*Exercise prompt*:
Starting at the line that holds "abbrev ptDone : Nat := 0x0A" and stopping at the line that holds "type (R287). -/", restate the records below word for word, with both of those lines included.

*Supplied data*:

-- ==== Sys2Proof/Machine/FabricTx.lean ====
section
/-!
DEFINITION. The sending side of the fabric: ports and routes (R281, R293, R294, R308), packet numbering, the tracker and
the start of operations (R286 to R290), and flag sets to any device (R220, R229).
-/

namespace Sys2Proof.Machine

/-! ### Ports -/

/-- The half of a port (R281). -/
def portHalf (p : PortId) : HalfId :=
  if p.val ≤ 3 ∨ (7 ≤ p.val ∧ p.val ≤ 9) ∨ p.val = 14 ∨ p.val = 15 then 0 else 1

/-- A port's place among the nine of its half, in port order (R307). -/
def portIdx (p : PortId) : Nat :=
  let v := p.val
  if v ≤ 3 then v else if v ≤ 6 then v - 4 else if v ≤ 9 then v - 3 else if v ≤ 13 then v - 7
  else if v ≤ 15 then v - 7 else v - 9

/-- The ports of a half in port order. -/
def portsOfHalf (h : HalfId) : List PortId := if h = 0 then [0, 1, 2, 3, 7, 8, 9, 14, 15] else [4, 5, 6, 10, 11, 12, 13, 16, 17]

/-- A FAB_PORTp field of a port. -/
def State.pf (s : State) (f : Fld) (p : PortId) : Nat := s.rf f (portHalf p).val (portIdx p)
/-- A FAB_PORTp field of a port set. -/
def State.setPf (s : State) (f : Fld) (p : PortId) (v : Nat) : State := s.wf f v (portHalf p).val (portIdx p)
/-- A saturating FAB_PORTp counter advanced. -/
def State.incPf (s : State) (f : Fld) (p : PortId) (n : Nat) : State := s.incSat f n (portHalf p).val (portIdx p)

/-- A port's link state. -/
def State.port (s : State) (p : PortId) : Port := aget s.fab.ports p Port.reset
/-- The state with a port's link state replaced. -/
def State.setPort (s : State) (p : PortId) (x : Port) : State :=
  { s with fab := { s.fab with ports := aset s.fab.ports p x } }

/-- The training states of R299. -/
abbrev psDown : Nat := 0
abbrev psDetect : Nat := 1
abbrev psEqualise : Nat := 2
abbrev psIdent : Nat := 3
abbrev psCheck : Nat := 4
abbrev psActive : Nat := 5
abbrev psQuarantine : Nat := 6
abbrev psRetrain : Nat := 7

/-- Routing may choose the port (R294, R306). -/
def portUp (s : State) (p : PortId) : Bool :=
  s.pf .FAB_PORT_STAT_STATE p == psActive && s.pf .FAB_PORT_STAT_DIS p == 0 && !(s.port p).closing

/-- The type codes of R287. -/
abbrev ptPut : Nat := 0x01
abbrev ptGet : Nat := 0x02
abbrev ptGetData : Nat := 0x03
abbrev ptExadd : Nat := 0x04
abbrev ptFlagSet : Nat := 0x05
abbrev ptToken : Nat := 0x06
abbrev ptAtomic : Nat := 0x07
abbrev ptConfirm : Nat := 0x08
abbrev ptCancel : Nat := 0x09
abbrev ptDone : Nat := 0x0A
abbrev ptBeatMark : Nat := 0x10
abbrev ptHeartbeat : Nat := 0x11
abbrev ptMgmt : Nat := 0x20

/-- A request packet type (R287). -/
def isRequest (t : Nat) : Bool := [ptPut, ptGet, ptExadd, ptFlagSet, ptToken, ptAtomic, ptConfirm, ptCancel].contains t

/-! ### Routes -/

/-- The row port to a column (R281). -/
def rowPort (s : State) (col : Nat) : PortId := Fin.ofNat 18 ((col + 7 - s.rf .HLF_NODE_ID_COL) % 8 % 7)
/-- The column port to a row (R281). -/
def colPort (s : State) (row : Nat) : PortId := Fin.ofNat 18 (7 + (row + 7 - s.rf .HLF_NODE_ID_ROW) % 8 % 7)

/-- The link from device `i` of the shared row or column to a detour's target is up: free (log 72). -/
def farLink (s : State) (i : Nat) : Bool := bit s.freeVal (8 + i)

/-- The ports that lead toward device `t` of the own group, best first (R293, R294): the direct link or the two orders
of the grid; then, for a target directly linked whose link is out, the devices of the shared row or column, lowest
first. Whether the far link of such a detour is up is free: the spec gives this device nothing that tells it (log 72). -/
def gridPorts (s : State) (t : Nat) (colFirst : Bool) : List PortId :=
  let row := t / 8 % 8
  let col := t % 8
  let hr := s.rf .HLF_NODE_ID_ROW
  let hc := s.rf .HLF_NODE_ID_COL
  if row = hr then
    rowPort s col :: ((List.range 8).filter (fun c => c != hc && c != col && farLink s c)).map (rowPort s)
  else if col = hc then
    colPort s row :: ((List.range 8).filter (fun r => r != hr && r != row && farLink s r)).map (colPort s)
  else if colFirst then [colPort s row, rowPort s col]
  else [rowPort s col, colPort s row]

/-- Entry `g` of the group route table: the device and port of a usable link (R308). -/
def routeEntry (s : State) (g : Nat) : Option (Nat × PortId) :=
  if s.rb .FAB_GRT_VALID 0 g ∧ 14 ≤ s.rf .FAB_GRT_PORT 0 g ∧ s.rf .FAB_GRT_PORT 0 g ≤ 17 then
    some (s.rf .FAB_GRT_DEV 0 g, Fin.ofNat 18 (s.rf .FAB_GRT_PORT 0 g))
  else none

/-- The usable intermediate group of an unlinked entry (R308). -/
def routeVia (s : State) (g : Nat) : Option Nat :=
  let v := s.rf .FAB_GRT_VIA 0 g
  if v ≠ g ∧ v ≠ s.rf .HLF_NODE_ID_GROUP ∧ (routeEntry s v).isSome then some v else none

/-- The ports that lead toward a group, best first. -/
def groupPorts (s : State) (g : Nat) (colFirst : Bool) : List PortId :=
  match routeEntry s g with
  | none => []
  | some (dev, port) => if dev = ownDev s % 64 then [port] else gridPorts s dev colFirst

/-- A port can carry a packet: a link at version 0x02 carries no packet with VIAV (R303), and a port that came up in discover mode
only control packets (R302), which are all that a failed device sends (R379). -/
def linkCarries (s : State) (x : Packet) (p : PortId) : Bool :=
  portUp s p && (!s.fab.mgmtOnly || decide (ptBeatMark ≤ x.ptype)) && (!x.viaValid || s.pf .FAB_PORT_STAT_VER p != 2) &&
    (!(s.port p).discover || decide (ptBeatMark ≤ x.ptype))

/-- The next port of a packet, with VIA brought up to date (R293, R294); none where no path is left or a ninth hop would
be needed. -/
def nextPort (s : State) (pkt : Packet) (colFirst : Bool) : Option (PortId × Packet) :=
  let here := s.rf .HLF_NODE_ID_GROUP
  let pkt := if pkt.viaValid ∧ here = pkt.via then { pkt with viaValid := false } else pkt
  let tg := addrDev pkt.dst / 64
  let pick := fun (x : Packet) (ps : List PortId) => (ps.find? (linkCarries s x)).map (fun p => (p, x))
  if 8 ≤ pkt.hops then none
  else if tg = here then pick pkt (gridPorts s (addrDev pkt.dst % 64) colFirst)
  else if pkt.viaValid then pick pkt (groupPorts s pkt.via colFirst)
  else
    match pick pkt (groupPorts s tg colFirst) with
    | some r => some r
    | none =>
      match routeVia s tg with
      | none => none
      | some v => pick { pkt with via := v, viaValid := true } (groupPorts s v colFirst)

*Answer section*:
abbrev ptDone : Nat := 0x0A
abbrev ptBeatMark : Nat := 0x10
abbrev ptHeartbeat : Nat := 0x11
abbrev ptMgmt : Nat := 0x20

/-- A request packet type (R287). -/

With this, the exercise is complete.